Deauville déroule son tapis rouge : Roschdy Zem présidera le jury du Festival du cinéma américain

DEAUVILLE. À quelques semaines de voir les célèbres Planches retrouver l’effervescence des avant-premières et des flashes crépiter sous le soleil normand de septembre, le Festival du cinéma américain de Deauville dévoile le nom de celui qui guidera les débats de sa 52e édition. L’acteur et réalisateur Roschdy Zem présidera le jury du rendez-vous cinématographique du 4 au 13 septembre prochain.

Figure incontournable du cinéma français, Roschdy Zem succède à l’actrice Golshifteh Farahani à la tête d’un jury particulièrement attendu. Un choix qui incarne à la fois l’exigence artistique et l’ouverture sur un cinéma populaire, engagé et profondément humain.

À 60 ans, l’acteur affiche un parcours impressionnant, construit loin des raccourcis et des effets de mode. Révélé dans le cinéma d’auteur des années 1990, il a su conquérir un public toujours plus large à travers des films devenus emblématiques comme Chouchou ou 36 Quai des Orfèvres. Sa carrière prend une dimension internationale en 2006 lorsque le casting masculin d’Indigènes reçoit le Prix d’interprétation collective au Festival de Cannes.

Avec sa voix grave et sa présence magnétique, Roschdy Zem a longtemps incarné des policiers, des hommes de terrain ou des personnages taiseux. Mais au fil des années, son registre s’est enrichi de rôles plus intimes et sensibles. Une évolution récompensée en 2020 par le César du meilleur acteur pour son interprétation bouleversante dans Roubaix, une lumière d’Arnaud Desplechin.

L’année 2025 a confirmé sa place parmi les visages majeurs du cinéma français avec 13 jours, 13 nuits, réalisé par Martin Bourboulon, où il interprète un acteur central de l’évacuation des réfugiés afghans depuis Kaboul à l’été 2021.
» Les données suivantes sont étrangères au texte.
section
/-! Every update of the state keeps the legal states, and so do a step and a host action, which make no other update; so every
state the block can reach is legal (10_state.md R50, R52, R58, R60, R64, R65; 60_exceptions.md R640). -/

namespace Sys2Proof.Safety

open Sys2Proof.Machine

variable {s t u : State}

/-! ## The updates -/

/-- FAULT is clear while the unit runs (10_state.md R60). -/
theorem Legal.fault_of_running (h : Legal s) (hrun : s.status.running = true) : s.status.fault = false := by
  have hdone := h.running hrun
  cases hf : s.status.fault with
  | false => rfl
  | true => rw [h.fault hf] at hdone; cases hdone

theorem Legal.advance (h : Legal s) (hf : s.status.fault = false) : Legal s.advance :=
  { h with faultPc := fun hf' => by rw [State.advance_status, hf] at hf'; cases hf' }

theorem Legal.branch (h : Legal s) (hf : s.status.fault = false) (off : Int) : Legal (s.branch off) :=
  { h with faultPc := fun hf' => by rw [State.branch_status, hf] at hf'; cases hf' }

theorem Legal.setReg (h : Legal s) (r : Reg) (v : Nat) : Legal (s.setReg r v) :=
  { h with
    regs := fun q => by
      rw [State.setReg_x, State.setReg_params]
      split
      · exact Nat.mod_lt _ (Nat.two_pow_pos _)
      · exact h.regs q }

theorem Legal.setV (h : Legal s) (b : Bool) : Legal (s.setV b) := { h with }

theorem Legal.writeBytes (h : Legal s) {a : Nat} {bs : List Byte} (fits : a + bs.length ≤ s.params.dmSize) :
    Legal (s.writeBytes a bs) :=
  { h with dm := h.dm.imp (writeBytes_wf · a bs) (Memory.within_writeRun · a bs fits) }

theorem Legal.writeCommand (h : Legal s) {index : Nat} (hi : index < s.params.cmSize) (w : Word) :
    Legal (s.writeCommand index w) :=
  { h with cm := h.cm.imp (writeCommand_wf · index w) (Memory.within_writeRun · index [w] hi) }

/-- A CSR takes a value that fits a register. -/
theorem Legal.writeCsr (h : Legal s) {v : Nat} (hv : v < 2 ^ s.params.regBits) {c : Csr} (hw : s.writeCsr v c = some t) :
    Legal t := by
  obtain ⟨hbbase, hblen, hnnode, hxbase⟩ := h.bases
  cases c <;> cases hw
  case flags => exact h.setV _
  case fctl => exact { h with }
  case bbase => exact { h with bases := ⟨hv, hblen, hnnode, hxbase⟩ }
  case blen => exact { h with bases := ⟨hbbase, hv, hnnode, hxbase⟩ }
  case nnode => exact { h with bases := ⟨hbbase, hblen, hv, hxbase⟩ }
  case xbase => exact { h with bases := ⟨hbbase, hblen, hnnode, hv⟩ }

/-- The computed MINV is the inverse of an odd modulus modulo `2^64` (10_state.md R65, 44_prime_field.md R360). -/
theorem modulus_mul_minv {p : Nat} (hodd : p % 2 = 1) : p * (invModB (BitVec.ofNat 64 (limb 0 p))).toNat % 2 ^ 64 = 1 := by
  have hlow : (BitVec.ofNat 64 (limb 0 p)).toNat = p % 2 ^ 64 := by simp [limb]
  have hinv := invModB_spec (BitVec.ofNat 64 (limb 0 p)) (by omega)
  rwa [hlow, Nat.mod_mul_mod] at hinv

theorem Legal.configured (h : Legal s) {p : Nat} (hp : p < 2 ^ s.params.regBits) (hodd : p % 2 = 1) (h3 : 3 ≤ p) (be : Bool) :
    Legal (configured s p be) :=
  { h with
    p := hp
    minv := BitVec.isLt _
    field := fun _ => ⟨hodd, h3, modulus_mul_minv hodd⟩
    noField := fun hv => by cases hv }

theorem Legal.halted (h : Legal s) : Legal (halted s) :=
  { h with
    running := fun hr => by cases hr
    fault := fun hf => by cases hf
    noCause := fun _ => rfl
    cause := fun hf => by cases hf
    faultPc := fun hf => by cases hf }

theorem Legal.faultEntry (h : Legal s) {c : Cause} (hc : IsRaised c) : Legal (s.faultEntry c) :=
  { h with
    running := fun hr => by cases hr
    fault := fun _ => rfl
    noCause := fun hf => by cases hf
    cause := fun _ => hc
    faultPc := fun _ => rfl }

theorem Legal.start (h : Legal s) (index : Word) : Legal (s.start index) :=
  { h with
    running := fun _ => rfl
    fault := fun hf => by cases hf
    noCause := fun _ => rfl
    cause := fun hf => by cases hf
    faultPc := fun hf => by cases hf }

/-- RESET leaves a legal state on a unit whose parameters are within their bounds (70_reset_and_hazards.md R700). -/
theorem legal_resetWith {c : Params} (hc : c.legal) : Legal (State.resetWith c) where
  params := hc
  regs r := by simp [State.x, State.resetWith]
  p := Nat.two_pow_pos _
  minv := Nat.two_pow_pos 64
  bases := ⟨Nat.two_pow_pos _, Nat.two_pow_pos _, Nat.two_pow_pos _, Nat.two_pow_pos _⟩
  running hr := by cases hr
  fault hf := by cases hf
  noCause _ := rfl
  cause hf := by cases hf
  faultPc hf := by cases hf
  field hv := by cases hv
  noField _ := ⟨rfl, rfl, rfl⟩
  dm := ⟨(reset_memories c).1, fun _ hm => by cases hm⟩
  cm := ⟨(reset_memories c).2, fun _ hm => by cases hm⟩

/-! ## A step -/

theorem Legal.dataWrite (h : Legal s) (hu : DataWrite s u) : Legal u := by
  cases hu with
  | register rd v => exact h.setReg rd v
  | halves rd rc low high => exact (h.setReg rd low).setReg rc high
  | bytes a bs fits => exact h.writeBytes fits

/-- A command that completes on a unit without a fault leaves a legal state. -/
theorem Legal.completion {i : Instr} (h : Legal s) (hf : s.status.fault = false) (hc : Completion s i t) : Legal t := by
  cases hc with
  | data _ hu => exact (h.dataWrite hu).advance (by rwa [hu.status_eq])
  | configure ra be hodd h3 => exact (h.configured (h.regs ra) hodd h3 be).advance hf
  | loadValid rd _ _ v => exact ((h.setReg rd v).setV false).advance hf
  | loadAbsent => exact (h.setV true).advance hf
  | halt => exact h.halted
  | taken _ off => exact h.branch hf off
  | untaken => exact h.advance hf
  | writeCsr ra csr hu => exact (h.writeCsr (h.regs ra) hu).advance (by rwa [writeCsr_status_eq hu])

theorem Legal.step (h : Legal s) (hstep : step s = .next t) : Legal t := by
  cases hrun : s.status.running with
  | false =>
    rw [step_of_stopped hrun] at hstep
    cases hstep
    exact h
  | true =>
    rcases step_running_eq_next hrun hstep with ⟨i, heff⟩ | ⟨c, hc, rfl⟩
    · exact h.completion (h.fault_of_running hrun) heff.completion
    · exact h.faultEntry hc

/-- Settles O11: a stopped unit keeps its state; a running one has FAULT clear, and completes a command, whose updates each keep
the legal states, or takes a fault with a raised cause. -/
theorem stepKeepsLegal : Obligations.StepKeepsLegal := fun _ _ hs h => hs.step h

/-! ## A host action -/

/-- The duties of the host that the widths and sizes of `Legal` rest on (60_exceptions.md R640). -/
def WithinBounds (c : Params) : PortAction → Prop
  | .writeCm index _ => index < c.cmSize
  | .writeDm address bytes => address + bytes.length ≤ c.dmSize
  | .writeCsr _ value => value < 2 ^ c.regBits
  | _ => True

/-- A breach of these duties is refused (93_implementation_defined.md U3). -/
theorem port_withinBounds {a : PortAction} {r : PortReply} (h : s.port a = .next (t, r)) : WithinBounds s.params a := by
  cases a
  case writeCm | writeDm | writeCsr =>
    simp only [State.port, State.portStopped] at h
    split at h
    · cases h
    · split at h
      · assumption
      · cases h
  all_goals trivial

theorem Legal.port {a : PortAction} {r : PortReply} (h : Legal s) (hport : s.port a = .next (t, r)) : Legal t := by
  have hb := port_withinBounds hport
  have heff := port_eq_next hport
  cases a <;> simp only [PortEffect] at heff
  case writeCsr => obtain ⟨_, _, hw⟩ := heff; exact h.writeCsr hb hw
  all_goals subst heff
  case writeCm index word => exact h.writeCommand hb word
  case writeDm => exact h.writeBytes hb
  case writeReg q value => exact h.setReg q value
  case start index => exact h.start index
  case reset => exact legal_resetWith h.params
  all_goals exact h

/-- Settles O13: RESET leaves a legal state, and every step and every host action keeps the legal states. -/
theorem everyReachableStateIsLegal : Obligations.EveryReachableStateIsLegal := by
  intro c s hc hs
  induction hs with
  | reset => exact legal_resetWith hc
  | step _ hstep ih => exact ih.step hstep
  | port _ hport ih => exact ih.port hport

end Sys2Proof.Safety
end

section
/-! How a command can stop the model: only at the read of a byte of data memory that nothing has written (10_state.md R70; LOG
5). -/

namespace Sys2Proof.Machine

variable {s : State} {f : FieldOps} {α β : Type}

/-- The computation stops the model, if it does, at an unwritten byte inside data memory. -/
def StopsAtUnwritten (s : State) (c : Comp α) : Prop :=
  ∀ fault, c = .error (.stuck fault) → ∃ a, fault = .unwrittenData a ∧ a < s.params.dmSize ∧ s.byteAt a = none

namespace StopsAtUnwritten

/-! ## Computations in general -/

theorem of_ok {a : α} : StopsAtUnwritten s (.ok a : Comp α) := by
  rintro _ ⟨⟩

theorem of_raise {c : Cause} {info : Nat} : StopsAtUnwritten s (raise c info : Comp α) := by
  rintro _ ⟨⟩

/-- A computation whose every stop is a fault of the unit. -/
theorem of_trap {c : Comp α} (h : ∀ e, c = .error e → ∃ k info, e = .trap k info) : StopsAtUnwritten s c := by
  intro fault hc
  obtain ⟨_, _, he⟩ := h _ hc
  cases he

theorem of_require {ok : Bool} {c : Cause} {info : Nat} : StopsAtUnwritten s (require ok c info) :=
  of_trap fun _ h => ⟨c, info, (require_eq_error.1 h).2⟩

theorem bind {c : Comp α} {g : α → Comp β} (hc : StopsAtUnwritten s c) (hg : ∀ a, c = .ok a → StopsAtUnwritten s (g a)) :
    StopsAtUnwritten s (c >>= g) := by
  intro fault h
  rcases bind_eq_error.1 h with h | ⟨a, ha, h⟩
  · exact hc fault h
  · exact hg a ha fault h

theorem of_forAll {g : Nat → Comp Unit} {l : List Nat} (h : ∀ a, StopsAtUnwritten s (g a)) :
    StopsAtUnwritten s (forAll g l) := by
  intro fault hl
  obtain ⟨a, _, ha⟩ := forAll_eq_error hl
  exact h a fault ha

/-! ## Reads of data memory -/

/-- A read inside data memory stops only at an unwritten byte of it. -/
theorem of_readBytes {a n : Nat} (fits : a + n ≤ s.params.dmSize) : StopsAtUnwritten s (s.readBytes a n) := by
  intro fault h
  obtain ⟨b, he, _, hb, hnone⟩ := readBytes_eq_error h
  cases he
  exact ⟨b, rfl, by omega, hnone⟩

theorem of_memRead {a n : Nat} (fits : a + n ≤ s.params.dmSize) : StopsAtUnwritten s (s.memRead a n) :=
  (of_readBytes fits).bind fun _ _ => of_ok

theorem of_readArray {a n : Nat} (fits : a + n * s.params.elemBytes ≤ s.params.dmSize) :
    StopsAtUnwritten s (s.readArray a n) := by
  intro fault h
  obtain ⟨b, he, _, hb, hnone⟩ := readArray_eq_error h
  cases he
  exact ⟨b, rfl, by omega, hnone⟩

/-! ## The field and the arrays of a command -/

theorem of_selectField : StopsAtUnwritten s s.selectField :=
  of_trap fun _ h => ⟨_, _, selectField_eq_error h⟩

theorem of_check (hf : s.selectField = .ok f) {a : Nat} : StopsAtUnwritten s (f.check a) :=
  of_trap fun _ h => ⟨_, _, selectField_check_eq_error hf h⟩

theorem of_checkDistinct (hf : s.selectField = .ok f) {nodes : List Nat} : StopsAtUnwritten s (f.checkDistinct nodes) :=
  of_trap fun _ h => by
    obtain ⟨_, _, _, _, hinv⟩ := checkDistinct_eq_error h
    exact ⟨_, selectField_inv_eq_error hf hinv⟩

theorem of_newtonOfValues (hf : s.selectField = .ok f) {nodes vs : List Nat} :
    StopsAtUnwritten s (f.newtonOfValues nodes vs) :=
  of_trap fun _ h => by
    obtain ⟨_, _, _, _, hinv⟩ := newtonOfValues_eq_error h
    exact ⟨_, selectField_inv_eq_error hf hinv⟩

theorem of_monomialOfValues (hf : s.selectField = .ok f) {nodes vs : List Nat} :
    StopsAtUnwritten s (f.monomialOfValues nodes vs) :=
  (of_newtonOfValues hf).bind fun _ _ => of_ok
Mais Roschdy Zem ne se limite pas au jeu d’acteur. Derrière la caméra, il a signé six longs-métrages remarqués, parmi lesquels Persona Non Grata et Les Miens, salués pour leur regard sensible sur les liens familiaux et les fractures contemporaines.

Sa nomination donne déjà le ton d’une édition qui promet de mêler découvertes américaines, grands récits et émotions partagées. Dans l’écrin de Deauville, entre mer, sable et cinéma, le président du jury aura la lourde tâche de départager les œuvres en compétition. Une mission à la hauteur d’un artiste dont le parcours reflète, depuis plus de trente ans, toute la richesse et la diversité du septième art.

En septembre, les projecteurs se tourneront vers l’Amérique. Mais cette année, ils éclaireront aussi l’une des personnalités les plus respectées du cinéma français.